§ **Problem to work on**
The required output is the lines below from the line containing "structure StoredBlock where" to the line containing "structure ReqCore where", inclusive, retyped exactly. No other lines belong in it.

§ **Given data**
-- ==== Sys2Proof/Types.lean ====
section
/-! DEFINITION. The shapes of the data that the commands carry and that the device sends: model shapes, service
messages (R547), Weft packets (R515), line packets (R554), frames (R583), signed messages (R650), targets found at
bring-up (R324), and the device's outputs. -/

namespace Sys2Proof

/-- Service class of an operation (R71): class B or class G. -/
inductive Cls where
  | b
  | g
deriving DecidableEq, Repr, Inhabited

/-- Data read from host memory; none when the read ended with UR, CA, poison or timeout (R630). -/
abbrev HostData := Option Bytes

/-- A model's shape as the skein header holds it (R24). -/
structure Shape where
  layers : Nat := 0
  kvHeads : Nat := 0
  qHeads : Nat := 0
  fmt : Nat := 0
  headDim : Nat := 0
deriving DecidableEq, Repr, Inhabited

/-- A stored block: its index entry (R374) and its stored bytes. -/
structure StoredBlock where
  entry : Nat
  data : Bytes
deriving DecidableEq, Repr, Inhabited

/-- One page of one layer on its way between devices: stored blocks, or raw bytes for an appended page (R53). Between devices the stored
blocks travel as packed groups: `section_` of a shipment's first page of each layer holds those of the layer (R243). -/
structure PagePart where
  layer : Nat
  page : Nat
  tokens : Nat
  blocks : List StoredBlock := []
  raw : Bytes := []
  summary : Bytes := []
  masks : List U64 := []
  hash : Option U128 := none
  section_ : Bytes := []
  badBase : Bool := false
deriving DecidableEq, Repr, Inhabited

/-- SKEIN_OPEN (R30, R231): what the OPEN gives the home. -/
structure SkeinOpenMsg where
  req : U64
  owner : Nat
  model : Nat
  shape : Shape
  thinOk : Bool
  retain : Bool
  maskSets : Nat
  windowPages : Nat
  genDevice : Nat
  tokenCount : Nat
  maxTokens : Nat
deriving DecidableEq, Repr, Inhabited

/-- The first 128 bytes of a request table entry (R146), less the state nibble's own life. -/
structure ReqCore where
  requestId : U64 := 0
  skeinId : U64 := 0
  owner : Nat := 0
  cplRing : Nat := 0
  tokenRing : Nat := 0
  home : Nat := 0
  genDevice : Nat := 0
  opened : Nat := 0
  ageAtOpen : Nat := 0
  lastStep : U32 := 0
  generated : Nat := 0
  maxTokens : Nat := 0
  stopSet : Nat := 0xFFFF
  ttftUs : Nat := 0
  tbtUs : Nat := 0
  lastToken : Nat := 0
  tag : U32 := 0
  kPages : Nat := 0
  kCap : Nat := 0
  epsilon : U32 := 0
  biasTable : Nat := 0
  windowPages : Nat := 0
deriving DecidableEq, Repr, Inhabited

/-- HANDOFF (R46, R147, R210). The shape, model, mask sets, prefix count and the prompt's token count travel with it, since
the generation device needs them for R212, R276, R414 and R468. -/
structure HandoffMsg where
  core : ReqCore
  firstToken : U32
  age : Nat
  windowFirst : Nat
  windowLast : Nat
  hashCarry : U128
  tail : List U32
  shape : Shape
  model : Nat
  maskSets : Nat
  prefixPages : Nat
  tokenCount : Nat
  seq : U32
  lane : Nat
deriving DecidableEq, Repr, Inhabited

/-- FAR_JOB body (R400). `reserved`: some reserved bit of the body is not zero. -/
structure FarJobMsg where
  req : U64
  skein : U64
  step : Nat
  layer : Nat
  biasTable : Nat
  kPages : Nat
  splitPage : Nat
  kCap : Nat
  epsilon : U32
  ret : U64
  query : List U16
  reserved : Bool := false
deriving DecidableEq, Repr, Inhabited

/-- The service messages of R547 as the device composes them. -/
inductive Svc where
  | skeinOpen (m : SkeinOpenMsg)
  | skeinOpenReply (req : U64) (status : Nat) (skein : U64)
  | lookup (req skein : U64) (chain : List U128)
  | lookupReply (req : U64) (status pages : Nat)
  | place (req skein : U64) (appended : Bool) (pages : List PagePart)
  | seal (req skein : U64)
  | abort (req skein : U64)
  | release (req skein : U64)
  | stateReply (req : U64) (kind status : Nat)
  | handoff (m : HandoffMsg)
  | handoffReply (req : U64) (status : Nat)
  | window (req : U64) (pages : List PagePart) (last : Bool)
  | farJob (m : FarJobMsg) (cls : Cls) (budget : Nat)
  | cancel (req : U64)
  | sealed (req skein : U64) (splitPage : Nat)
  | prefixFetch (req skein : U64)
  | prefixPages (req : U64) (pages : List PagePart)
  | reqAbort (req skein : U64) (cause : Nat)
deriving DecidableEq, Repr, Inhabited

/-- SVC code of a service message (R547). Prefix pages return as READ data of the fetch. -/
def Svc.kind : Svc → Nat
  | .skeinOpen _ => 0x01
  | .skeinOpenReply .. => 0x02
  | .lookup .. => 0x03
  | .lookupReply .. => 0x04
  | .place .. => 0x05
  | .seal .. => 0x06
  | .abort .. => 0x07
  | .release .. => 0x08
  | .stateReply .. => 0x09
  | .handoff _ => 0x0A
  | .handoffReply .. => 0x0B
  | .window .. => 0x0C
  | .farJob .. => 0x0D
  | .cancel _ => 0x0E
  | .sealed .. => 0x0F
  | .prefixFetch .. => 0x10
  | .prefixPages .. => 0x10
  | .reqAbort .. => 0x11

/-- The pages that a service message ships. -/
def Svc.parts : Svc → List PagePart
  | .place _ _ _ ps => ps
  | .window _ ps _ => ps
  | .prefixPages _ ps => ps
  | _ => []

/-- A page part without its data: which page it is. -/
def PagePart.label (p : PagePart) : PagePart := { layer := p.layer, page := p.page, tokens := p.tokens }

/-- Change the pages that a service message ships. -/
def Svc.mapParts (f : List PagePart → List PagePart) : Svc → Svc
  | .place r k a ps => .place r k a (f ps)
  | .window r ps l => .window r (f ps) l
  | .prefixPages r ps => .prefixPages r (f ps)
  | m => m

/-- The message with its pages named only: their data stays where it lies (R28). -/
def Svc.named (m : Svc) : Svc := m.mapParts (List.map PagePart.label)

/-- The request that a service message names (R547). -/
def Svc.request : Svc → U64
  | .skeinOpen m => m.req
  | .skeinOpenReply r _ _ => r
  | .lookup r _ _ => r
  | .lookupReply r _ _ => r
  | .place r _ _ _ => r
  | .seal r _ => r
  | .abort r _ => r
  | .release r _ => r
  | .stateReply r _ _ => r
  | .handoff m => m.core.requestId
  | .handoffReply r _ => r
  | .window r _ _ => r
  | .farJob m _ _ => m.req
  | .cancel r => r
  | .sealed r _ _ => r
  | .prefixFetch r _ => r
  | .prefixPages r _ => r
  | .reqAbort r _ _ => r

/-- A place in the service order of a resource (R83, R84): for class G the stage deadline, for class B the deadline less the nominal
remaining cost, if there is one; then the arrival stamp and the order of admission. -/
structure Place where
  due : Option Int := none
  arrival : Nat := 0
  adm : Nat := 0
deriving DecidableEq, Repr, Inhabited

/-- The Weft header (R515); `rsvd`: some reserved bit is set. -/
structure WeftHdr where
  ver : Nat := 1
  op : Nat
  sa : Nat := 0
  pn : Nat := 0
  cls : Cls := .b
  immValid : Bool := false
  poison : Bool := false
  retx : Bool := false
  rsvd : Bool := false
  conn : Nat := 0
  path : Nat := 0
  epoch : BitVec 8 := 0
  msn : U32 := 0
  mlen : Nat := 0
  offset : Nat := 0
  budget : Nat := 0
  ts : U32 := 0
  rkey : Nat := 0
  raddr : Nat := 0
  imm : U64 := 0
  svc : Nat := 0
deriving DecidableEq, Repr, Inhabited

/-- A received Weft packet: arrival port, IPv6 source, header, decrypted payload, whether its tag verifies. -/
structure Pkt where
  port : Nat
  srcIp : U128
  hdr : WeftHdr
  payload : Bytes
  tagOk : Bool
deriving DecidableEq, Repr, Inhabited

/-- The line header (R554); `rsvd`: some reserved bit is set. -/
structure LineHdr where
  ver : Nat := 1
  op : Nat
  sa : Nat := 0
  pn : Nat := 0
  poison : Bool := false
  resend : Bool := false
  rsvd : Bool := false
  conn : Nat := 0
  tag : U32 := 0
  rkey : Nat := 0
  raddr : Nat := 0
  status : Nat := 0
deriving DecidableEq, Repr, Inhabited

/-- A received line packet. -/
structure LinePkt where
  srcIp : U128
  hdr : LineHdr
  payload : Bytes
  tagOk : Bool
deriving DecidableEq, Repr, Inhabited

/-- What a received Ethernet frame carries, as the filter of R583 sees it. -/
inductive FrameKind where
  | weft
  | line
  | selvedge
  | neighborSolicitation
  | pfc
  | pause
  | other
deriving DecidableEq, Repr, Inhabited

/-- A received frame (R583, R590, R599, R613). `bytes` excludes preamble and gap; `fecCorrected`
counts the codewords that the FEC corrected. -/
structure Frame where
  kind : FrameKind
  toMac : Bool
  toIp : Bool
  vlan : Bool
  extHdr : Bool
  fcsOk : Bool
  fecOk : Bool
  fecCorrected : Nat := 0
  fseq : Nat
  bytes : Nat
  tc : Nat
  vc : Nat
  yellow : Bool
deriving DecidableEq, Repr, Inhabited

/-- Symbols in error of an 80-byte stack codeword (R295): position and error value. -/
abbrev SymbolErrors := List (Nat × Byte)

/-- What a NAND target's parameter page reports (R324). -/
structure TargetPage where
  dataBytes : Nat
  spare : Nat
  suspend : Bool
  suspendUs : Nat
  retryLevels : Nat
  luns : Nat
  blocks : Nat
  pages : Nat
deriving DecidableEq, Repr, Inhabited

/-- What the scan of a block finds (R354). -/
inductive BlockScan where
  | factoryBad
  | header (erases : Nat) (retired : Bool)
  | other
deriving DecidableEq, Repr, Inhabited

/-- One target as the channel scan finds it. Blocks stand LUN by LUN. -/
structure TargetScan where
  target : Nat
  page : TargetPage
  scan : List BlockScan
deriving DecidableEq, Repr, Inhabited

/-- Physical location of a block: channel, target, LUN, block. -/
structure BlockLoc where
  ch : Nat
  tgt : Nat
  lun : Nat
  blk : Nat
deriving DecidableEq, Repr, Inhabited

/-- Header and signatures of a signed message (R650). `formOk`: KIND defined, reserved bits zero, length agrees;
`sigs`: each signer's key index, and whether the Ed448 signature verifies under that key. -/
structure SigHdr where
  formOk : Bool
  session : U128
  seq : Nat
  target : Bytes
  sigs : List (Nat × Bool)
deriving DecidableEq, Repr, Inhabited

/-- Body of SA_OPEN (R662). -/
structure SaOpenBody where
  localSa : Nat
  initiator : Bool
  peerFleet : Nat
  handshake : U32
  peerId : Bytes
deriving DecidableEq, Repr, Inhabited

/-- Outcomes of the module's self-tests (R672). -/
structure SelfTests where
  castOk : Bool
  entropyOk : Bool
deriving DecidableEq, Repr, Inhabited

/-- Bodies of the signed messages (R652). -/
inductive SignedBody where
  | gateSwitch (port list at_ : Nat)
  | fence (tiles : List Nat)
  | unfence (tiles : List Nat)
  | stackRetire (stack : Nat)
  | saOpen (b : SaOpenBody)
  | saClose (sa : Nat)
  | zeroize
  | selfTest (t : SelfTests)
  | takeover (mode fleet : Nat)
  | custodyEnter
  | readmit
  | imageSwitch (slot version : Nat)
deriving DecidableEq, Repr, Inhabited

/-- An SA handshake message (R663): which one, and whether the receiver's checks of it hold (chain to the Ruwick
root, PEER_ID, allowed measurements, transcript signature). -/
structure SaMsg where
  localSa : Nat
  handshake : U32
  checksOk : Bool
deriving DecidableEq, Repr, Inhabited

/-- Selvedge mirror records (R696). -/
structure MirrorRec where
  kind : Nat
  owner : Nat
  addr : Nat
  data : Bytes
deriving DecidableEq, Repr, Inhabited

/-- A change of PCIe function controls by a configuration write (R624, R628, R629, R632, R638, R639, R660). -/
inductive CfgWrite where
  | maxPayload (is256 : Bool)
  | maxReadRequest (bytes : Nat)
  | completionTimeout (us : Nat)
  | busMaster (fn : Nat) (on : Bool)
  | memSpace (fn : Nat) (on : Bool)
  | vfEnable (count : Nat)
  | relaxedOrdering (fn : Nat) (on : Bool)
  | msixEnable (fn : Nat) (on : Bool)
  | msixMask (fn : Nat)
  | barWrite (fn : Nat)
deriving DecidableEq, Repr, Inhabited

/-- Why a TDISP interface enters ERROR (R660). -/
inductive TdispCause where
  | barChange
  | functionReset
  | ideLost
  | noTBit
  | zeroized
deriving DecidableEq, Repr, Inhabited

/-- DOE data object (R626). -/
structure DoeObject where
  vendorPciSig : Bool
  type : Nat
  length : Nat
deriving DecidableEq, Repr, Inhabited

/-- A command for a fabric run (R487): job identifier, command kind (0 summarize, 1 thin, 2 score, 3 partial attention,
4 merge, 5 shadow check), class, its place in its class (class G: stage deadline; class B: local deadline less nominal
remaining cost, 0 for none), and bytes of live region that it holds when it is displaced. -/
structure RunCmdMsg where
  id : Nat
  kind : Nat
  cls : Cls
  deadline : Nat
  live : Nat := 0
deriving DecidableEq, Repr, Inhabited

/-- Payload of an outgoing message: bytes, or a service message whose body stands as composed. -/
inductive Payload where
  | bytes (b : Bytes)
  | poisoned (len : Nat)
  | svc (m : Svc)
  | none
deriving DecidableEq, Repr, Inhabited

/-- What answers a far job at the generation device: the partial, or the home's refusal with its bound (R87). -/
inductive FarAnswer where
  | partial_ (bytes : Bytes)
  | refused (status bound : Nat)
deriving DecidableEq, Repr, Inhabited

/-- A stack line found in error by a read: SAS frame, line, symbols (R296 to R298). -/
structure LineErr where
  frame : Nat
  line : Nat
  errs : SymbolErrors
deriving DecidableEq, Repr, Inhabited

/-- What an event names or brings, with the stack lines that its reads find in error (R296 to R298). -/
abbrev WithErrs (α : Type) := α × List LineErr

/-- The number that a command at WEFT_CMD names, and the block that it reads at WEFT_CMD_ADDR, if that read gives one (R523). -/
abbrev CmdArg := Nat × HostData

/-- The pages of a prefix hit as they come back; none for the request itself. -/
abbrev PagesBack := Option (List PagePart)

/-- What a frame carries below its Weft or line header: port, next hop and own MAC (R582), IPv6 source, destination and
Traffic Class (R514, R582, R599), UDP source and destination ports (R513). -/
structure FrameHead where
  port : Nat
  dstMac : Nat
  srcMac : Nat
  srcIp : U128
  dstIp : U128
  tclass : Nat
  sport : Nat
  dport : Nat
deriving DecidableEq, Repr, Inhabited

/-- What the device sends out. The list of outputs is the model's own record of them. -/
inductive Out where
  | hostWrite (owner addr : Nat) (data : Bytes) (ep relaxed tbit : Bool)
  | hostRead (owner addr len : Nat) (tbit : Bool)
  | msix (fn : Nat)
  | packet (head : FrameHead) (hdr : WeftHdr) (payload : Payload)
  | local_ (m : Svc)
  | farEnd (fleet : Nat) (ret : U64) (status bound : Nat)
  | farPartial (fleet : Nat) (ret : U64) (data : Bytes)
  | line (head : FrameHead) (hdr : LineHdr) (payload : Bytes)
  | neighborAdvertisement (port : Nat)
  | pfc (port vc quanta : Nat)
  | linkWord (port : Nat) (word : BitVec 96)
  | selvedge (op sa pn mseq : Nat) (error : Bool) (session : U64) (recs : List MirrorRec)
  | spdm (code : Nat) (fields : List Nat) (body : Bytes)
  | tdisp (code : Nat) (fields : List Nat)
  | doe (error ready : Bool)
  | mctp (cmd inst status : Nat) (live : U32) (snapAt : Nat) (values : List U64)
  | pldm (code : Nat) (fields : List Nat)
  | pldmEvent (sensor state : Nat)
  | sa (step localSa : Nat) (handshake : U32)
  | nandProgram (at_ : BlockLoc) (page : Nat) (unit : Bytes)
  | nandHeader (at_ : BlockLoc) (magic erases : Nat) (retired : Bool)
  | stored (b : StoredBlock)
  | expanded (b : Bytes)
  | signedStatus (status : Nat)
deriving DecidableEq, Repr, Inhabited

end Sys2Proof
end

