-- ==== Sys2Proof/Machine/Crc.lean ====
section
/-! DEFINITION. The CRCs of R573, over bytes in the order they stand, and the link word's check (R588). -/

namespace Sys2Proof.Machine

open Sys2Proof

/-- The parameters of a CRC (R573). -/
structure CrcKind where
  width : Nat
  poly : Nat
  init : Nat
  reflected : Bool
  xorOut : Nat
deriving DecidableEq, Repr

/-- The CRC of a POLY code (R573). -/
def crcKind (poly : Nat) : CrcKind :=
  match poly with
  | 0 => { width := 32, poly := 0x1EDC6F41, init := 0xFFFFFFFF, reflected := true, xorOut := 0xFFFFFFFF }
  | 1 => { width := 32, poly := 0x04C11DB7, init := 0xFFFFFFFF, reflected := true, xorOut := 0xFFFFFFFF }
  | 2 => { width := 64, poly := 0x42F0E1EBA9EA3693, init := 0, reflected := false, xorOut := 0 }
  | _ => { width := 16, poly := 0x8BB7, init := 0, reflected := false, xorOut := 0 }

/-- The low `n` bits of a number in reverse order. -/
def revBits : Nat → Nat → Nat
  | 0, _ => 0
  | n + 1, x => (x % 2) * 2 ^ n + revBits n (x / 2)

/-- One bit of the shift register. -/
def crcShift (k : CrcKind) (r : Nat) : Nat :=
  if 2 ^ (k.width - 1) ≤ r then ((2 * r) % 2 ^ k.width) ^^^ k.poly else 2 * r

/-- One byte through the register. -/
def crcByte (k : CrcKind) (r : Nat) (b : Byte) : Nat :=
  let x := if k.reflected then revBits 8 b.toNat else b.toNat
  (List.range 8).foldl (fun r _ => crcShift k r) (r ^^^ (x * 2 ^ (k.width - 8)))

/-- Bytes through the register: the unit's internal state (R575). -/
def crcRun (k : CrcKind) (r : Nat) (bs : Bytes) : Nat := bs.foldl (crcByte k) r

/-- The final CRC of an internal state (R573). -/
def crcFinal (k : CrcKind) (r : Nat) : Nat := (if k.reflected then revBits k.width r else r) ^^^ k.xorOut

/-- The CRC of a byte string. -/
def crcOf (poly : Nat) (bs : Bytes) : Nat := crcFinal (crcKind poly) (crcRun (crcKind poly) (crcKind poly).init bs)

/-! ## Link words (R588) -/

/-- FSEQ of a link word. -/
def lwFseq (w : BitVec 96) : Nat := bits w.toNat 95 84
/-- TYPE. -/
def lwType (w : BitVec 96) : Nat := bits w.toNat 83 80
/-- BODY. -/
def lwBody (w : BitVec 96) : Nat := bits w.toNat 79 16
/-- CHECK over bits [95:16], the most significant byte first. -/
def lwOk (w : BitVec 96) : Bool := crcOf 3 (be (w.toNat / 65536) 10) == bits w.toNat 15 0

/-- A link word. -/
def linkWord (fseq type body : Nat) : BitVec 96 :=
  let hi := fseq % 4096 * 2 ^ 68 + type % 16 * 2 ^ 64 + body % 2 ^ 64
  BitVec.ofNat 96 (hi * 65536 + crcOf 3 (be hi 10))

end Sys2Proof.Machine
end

§ **Result**
structure StoredBlock where
  entry : Nat
  data : Bytes
deriving DecidableEq, Repr, Inhabited

/-- One page of one layer on its way between devices: stored blocks, or raw bytes for an appended page (R53). Between devices the stored
blocks travel as packed groups: `section_` of a shipment's first page of each layer holds those of the layer (R243). -/
structure PagePart where
  layer : Nat
  page : Nat
  tokens : Nat
  blocks : List StoredBlock := []
  raw : Bytes := []
  summary : Bytes := []
  masks : List U64 := []
  hash : Option U128 := none
  section_ : Bytes := []
  badBase : Bool := false
deriving DecidableEq, Repr, Inhabited

/-- SKEIN_OPEN (R30, R231): what the OPEN gives the home. -/
structure SkeinOpenMsg where
  req : U64
  owner : Nat
  model : Nat
  shape : Shape
  thinOk : Bool
  retain : Bool
  maskSets : Nat
  windowPages : Nat
  genDevice : Nat
  tokenCount : Nat
  maxTokens : Nat
deriving DecidableEq, Repr, Inhabited

/-- The first 128 bytes of a request table entry (R146), less the state nibble's own life. -/
structure ReqCore where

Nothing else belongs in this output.